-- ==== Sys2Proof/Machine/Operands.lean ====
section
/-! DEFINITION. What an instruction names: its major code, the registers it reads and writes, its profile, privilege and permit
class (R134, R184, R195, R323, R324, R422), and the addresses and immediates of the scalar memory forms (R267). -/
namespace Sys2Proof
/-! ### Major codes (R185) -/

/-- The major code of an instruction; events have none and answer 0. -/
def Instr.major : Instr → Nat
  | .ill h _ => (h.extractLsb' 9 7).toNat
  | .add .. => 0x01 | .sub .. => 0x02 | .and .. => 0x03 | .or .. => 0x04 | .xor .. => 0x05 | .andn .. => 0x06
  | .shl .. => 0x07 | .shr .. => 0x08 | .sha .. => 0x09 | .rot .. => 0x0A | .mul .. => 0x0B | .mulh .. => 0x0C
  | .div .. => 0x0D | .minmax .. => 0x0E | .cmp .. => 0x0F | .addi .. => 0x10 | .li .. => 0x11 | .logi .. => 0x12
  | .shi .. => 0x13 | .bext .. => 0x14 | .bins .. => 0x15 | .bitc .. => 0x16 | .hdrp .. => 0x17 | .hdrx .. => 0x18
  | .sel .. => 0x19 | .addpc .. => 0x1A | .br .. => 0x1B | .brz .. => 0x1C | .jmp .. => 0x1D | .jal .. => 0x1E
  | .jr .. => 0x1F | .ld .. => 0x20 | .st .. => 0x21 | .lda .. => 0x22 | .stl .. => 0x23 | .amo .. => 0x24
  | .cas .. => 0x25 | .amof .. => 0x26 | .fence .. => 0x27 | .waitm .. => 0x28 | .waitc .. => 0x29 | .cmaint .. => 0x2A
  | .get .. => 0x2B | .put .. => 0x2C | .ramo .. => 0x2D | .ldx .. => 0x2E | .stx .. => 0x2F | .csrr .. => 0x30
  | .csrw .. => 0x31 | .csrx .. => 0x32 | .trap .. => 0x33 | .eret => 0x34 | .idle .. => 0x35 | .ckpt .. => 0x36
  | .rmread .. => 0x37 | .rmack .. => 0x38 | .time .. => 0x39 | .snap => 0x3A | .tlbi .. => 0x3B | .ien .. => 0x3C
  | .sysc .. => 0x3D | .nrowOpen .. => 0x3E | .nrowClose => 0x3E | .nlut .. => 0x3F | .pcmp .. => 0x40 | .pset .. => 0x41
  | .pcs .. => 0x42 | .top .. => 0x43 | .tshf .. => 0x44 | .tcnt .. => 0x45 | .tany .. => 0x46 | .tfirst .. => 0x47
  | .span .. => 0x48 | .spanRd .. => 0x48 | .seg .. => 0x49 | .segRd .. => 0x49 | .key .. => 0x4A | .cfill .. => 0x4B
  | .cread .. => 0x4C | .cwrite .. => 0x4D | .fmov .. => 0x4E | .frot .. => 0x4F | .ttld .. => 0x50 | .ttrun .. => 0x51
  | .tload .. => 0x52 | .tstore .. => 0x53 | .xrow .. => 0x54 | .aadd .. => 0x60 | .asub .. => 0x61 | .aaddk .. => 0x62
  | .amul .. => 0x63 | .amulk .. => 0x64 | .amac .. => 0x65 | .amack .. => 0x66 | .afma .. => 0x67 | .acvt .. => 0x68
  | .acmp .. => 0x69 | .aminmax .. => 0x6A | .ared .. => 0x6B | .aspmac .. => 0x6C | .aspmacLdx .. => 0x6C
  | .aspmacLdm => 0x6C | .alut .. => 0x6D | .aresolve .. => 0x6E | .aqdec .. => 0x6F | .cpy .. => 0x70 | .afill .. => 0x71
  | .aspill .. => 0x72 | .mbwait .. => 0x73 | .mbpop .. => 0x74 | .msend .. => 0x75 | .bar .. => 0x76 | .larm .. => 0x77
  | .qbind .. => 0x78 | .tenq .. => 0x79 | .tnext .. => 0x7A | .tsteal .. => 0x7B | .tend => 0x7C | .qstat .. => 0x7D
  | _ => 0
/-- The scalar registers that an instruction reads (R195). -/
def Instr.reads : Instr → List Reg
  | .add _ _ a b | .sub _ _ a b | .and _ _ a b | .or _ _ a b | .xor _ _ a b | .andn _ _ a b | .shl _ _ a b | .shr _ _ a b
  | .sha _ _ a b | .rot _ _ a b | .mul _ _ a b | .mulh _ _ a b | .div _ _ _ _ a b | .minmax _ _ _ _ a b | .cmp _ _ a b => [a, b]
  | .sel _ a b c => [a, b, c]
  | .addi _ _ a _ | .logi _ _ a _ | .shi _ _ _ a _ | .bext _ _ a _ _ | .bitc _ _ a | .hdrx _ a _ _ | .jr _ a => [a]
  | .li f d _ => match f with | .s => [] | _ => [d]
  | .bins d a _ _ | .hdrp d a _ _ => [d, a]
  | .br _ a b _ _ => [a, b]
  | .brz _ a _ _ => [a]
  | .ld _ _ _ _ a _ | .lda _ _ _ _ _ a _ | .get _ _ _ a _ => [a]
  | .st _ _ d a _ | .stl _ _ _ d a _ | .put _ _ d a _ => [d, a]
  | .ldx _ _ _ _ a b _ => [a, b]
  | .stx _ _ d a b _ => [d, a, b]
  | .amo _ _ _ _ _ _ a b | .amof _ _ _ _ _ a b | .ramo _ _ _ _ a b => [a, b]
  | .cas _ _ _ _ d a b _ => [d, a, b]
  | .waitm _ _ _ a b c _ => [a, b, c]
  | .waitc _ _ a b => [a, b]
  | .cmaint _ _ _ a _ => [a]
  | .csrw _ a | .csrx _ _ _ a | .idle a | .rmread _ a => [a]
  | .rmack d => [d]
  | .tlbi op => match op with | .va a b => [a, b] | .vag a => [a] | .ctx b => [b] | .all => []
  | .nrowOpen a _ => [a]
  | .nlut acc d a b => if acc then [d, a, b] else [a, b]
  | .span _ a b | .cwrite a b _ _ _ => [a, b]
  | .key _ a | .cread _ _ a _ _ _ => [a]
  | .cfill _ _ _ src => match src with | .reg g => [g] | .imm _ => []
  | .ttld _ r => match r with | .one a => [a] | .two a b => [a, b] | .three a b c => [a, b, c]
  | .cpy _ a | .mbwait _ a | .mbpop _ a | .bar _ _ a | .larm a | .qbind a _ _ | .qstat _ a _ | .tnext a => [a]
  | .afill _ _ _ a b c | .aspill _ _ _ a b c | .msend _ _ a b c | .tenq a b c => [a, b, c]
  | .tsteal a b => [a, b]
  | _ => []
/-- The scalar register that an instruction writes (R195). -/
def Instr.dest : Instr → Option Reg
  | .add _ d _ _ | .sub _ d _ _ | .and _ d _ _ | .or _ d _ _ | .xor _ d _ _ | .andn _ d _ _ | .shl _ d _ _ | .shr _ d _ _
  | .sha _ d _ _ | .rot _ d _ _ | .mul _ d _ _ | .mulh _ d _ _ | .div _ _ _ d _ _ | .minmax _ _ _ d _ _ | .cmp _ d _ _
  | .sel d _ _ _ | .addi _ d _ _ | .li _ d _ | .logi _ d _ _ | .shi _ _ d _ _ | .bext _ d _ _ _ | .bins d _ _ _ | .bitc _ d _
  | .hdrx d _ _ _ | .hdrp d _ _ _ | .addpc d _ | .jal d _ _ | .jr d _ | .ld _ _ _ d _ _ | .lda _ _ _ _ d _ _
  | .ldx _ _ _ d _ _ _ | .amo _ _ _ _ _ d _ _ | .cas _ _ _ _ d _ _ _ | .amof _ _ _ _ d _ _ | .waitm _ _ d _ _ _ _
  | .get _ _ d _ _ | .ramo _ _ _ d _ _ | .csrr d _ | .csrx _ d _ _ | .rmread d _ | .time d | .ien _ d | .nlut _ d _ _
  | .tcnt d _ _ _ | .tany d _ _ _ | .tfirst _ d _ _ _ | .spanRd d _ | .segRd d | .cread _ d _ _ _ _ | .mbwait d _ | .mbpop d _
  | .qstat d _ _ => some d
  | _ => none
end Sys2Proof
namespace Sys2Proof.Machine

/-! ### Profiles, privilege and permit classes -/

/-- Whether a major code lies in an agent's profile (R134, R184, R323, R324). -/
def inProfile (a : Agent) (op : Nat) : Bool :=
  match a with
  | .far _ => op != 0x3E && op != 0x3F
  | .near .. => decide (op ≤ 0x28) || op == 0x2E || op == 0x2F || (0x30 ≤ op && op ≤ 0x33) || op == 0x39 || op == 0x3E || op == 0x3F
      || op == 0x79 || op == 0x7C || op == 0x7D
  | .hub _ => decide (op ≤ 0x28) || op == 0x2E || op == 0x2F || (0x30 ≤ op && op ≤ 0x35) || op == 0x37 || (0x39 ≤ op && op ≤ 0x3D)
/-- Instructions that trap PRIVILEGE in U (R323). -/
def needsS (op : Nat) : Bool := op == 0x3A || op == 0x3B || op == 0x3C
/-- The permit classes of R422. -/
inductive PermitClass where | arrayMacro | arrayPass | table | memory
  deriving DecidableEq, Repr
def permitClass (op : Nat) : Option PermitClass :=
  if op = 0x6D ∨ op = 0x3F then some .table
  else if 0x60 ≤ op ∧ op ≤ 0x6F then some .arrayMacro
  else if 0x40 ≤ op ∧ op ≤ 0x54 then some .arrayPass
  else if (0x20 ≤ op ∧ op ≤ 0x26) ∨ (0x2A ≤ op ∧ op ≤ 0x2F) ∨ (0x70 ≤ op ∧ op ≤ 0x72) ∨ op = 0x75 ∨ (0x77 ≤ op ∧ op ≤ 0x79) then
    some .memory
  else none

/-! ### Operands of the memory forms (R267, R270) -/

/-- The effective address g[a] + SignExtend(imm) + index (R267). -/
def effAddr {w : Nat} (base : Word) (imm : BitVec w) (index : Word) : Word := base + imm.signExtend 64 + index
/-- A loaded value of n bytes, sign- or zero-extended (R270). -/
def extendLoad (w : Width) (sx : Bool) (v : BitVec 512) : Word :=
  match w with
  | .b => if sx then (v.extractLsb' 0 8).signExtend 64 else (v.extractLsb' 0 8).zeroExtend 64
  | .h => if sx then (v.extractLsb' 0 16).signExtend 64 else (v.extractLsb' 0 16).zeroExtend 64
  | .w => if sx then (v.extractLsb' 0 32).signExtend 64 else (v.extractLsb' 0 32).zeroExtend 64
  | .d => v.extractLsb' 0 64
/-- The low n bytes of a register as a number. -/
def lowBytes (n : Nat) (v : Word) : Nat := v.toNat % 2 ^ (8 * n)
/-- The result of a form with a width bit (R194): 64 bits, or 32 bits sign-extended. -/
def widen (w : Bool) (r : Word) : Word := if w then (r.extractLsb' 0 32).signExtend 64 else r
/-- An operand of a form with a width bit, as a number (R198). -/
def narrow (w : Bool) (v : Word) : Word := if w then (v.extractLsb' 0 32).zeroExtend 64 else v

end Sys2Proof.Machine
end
******
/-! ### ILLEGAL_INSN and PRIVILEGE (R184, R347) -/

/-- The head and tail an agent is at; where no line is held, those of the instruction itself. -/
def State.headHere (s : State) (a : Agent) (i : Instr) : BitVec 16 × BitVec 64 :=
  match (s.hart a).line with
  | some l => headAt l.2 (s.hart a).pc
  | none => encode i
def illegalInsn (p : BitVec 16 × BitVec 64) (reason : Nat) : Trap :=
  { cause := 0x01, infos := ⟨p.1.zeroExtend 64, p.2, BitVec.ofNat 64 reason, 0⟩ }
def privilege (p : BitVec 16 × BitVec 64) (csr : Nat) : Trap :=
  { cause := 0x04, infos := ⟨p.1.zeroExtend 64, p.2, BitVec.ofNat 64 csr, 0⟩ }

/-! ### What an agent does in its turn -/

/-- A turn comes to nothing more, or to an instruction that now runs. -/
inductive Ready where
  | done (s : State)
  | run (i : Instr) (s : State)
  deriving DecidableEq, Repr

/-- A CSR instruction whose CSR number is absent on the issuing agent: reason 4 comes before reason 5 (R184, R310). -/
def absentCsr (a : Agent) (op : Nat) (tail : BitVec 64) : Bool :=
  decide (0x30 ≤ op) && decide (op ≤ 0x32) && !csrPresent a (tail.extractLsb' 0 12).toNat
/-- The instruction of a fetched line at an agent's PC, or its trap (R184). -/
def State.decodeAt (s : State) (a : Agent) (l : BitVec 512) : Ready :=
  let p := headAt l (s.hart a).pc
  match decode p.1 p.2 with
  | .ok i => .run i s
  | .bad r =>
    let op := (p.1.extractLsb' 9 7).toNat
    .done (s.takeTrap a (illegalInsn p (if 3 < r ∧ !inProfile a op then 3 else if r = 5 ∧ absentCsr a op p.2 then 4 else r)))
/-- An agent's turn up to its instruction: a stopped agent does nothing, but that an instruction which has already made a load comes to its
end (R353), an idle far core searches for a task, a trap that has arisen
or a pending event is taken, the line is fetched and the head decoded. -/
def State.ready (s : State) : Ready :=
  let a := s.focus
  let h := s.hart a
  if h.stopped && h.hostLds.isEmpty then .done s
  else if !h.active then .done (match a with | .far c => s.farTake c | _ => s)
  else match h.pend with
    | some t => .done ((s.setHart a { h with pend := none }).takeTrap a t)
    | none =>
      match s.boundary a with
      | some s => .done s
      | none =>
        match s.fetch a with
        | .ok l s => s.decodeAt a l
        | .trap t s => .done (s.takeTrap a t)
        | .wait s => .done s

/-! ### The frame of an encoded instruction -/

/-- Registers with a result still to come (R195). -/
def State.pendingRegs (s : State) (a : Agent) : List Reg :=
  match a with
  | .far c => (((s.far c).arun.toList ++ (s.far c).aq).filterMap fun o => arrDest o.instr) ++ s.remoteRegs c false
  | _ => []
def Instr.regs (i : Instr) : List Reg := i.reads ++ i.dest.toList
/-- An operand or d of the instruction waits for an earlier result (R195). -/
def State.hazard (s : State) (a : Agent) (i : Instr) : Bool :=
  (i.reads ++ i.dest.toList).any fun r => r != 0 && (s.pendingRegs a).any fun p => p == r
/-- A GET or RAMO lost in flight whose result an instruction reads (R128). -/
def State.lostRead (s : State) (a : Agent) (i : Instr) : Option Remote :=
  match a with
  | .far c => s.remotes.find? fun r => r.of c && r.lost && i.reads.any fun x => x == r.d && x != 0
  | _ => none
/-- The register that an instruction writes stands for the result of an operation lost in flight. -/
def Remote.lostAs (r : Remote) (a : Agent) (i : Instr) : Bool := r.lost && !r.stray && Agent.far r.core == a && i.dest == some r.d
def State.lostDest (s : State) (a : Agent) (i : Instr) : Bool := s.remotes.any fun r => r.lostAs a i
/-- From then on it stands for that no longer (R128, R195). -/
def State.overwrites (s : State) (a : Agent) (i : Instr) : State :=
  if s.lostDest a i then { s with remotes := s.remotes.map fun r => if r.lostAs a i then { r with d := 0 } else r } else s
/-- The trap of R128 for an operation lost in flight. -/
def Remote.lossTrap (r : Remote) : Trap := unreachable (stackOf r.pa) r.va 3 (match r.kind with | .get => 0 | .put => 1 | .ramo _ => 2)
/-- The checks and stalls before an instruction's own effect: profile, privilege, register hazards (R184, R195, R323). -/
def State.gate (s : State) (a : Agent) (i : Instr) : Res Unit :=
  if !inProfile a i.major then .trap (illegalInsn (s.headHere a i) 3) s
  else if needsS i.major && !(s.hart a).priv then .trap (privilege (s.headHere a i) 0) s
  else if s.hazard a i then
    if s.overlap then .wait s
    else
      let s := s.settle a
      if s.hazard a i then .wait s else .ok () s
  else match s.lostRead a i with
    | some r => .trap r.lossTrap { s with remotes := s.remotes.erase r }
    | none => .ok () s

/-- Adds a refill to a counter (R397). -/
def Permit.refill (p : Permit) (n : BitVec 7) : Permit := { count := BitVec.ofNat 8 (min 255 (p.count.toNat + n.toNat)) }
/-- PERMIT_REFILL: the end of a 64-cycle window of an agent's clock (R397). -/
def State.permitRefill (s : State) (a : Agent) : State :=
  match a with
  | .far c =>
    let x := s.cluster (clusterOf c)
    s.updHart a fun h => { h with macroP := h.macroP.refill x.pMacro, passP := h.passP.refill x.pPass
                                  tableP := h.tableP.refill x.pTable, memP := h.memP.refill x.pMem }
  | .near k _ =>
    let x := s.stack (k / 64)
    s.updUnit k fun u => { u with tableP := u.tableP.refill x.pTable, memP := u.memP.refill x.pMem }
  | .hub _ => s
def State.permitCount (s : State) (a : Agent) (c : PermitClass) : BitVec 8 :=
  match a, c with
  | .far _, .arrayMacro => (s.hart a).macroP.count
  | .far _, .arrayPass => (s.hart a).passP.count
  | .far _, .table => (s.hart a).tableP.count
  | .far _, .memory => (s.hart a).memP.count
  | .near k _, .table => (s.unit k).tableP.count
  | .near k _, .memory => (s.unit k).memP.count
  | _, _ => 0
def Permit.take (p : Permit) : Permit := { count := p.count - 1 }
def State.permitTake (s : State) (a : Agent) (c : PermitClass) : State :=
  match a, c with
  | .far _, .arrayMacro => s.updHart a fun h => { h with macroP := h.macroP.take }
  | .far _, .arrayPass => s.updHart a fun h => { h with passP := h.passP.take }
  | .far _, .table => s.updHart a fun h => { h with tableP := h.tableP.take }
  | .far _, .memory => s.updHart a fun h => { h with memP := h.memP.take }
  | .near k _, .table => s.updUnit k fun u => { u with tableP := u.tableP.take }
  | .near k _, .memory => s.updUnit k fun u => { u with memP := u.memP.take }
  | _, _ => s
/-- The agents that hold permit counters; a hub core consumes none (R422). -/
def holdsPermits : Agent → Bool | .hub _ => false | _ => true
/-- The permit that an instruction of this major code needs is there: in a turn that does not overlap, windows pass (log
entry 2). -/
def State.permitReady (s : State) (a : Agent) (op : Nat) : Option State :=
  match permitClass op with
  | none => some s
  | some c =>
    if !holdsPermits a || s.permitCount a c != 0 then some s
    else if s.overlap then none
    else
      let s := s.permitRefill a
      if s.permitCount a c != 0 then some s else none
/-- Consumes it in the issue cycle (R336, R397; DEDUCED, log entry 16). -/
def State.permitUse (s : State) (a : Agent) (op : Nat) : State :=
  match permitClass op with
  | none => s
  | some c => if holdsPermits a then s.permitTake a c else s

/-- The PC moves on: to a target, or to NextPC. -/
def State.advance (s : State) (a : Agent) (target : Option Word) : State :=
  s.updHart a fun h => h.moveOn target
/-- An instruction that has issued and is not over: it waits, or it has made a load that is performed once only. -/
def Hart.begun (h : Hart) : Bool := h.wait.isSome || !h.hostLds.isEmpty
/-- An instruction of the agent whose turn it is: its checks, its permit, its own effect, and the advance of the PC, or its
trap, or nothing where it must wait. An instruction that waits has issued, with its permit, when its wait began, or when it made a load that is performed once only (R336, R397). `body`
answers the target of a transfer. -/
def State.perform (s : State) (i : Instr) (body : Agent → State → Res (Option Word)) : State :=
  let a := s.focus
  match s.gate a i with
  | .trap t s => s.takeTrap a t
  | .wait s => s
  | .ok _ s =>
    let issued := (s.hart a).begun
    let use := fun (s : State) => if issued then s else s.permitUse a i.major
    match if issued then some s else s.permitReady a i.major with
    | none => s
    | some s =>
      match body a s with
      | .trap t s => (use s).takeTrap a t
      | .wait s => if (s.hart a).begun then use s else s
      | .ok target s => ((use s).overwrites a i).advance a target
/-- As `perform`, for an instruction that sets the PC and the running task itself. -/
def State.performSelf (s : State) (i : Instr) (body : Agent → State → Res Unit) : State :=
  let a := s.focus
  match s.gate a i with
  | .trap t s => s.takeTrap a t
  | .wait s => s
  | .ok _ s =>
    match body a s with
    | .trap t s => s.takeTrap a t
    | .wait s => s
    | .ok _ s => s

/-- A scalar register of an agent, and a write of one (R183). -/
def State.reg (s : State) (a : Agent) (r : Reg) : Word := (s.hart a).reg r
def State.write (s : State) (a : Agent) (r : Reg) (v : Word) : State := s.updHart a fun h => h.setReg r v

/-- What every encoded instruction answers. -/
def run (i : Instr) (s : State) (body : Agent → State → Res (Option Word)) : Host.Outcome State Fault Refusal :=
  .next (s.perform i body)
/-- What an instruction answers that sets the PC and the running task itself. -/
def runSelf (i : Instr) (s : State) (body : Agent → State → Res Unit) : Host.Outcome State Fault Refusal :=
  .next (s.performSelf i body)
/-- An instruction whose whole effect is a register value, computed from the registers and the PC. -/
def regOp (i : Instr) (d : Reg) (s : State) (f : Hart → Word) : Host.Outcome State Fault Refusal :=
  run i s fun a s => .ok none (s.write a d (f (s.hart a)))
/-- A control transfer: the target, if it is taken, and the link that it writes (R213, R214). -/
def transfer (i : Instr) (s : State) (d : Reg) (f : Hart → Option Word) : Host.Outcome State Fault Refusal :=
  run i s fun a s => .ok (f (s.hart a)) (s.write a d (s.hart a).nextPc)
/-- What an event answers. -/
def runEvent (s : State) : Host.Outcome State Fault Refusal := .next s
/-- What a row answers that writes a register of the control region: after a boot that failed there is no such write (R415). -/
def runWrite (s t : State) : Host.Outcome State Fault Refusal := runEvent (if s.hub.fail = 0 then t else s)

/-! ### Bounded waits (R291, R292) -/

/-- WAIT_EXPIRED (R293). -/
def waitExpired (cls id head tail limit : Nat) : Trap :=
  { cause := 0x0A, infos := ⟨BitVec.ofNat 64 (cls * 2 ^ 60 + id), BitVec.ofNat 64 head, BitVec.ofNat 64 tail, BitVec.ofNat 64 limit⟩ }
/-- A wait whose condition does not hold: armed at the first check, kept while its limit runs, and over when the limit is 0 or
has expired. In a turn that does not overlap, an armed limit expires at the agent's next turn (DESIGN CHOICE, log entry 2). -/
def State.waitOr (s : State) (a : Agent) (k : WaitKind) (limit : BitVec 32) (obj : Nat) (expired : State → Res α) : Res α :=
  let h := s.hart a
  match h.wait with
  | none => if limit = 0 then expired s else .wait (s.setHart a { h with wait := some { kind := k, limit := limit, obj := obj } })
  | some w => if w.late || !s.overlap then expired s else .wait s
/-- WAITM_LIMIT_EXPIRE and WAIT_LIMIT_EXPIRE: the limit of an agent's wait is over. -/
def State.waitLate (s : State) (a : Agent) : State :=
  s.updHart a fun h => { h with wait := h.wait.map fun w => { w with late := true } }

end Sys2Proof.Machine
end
******
# ACTIVITY:
Return only the part of the records above that opens with the line containing "-- ==== Sys2Proof/Machine/Operands.lean" and closes with the line containing "(h.extractLsb' 9 7).toNat", ends included.

# FINISHED EXERCISE:
-- ==== Sys2Proof/Machine/Operands.lean ====
section
/-! DEFINITION. What an instruction names: its major code, the registers it reads and writes, its profile, privilege and permit
class (R134, R184, R195, R323, R324, R422), and the addresses and immediates of the scalar memory forms (R267). -/
namespace Sys2Proof
/-! ### Major codes (R185) -/

/-- The major code of an instruction; events have none and answer 0. -/
def Instr.major : Instr → Nat
  | .ill h _ => (h.extractLsb' 9 7).toNat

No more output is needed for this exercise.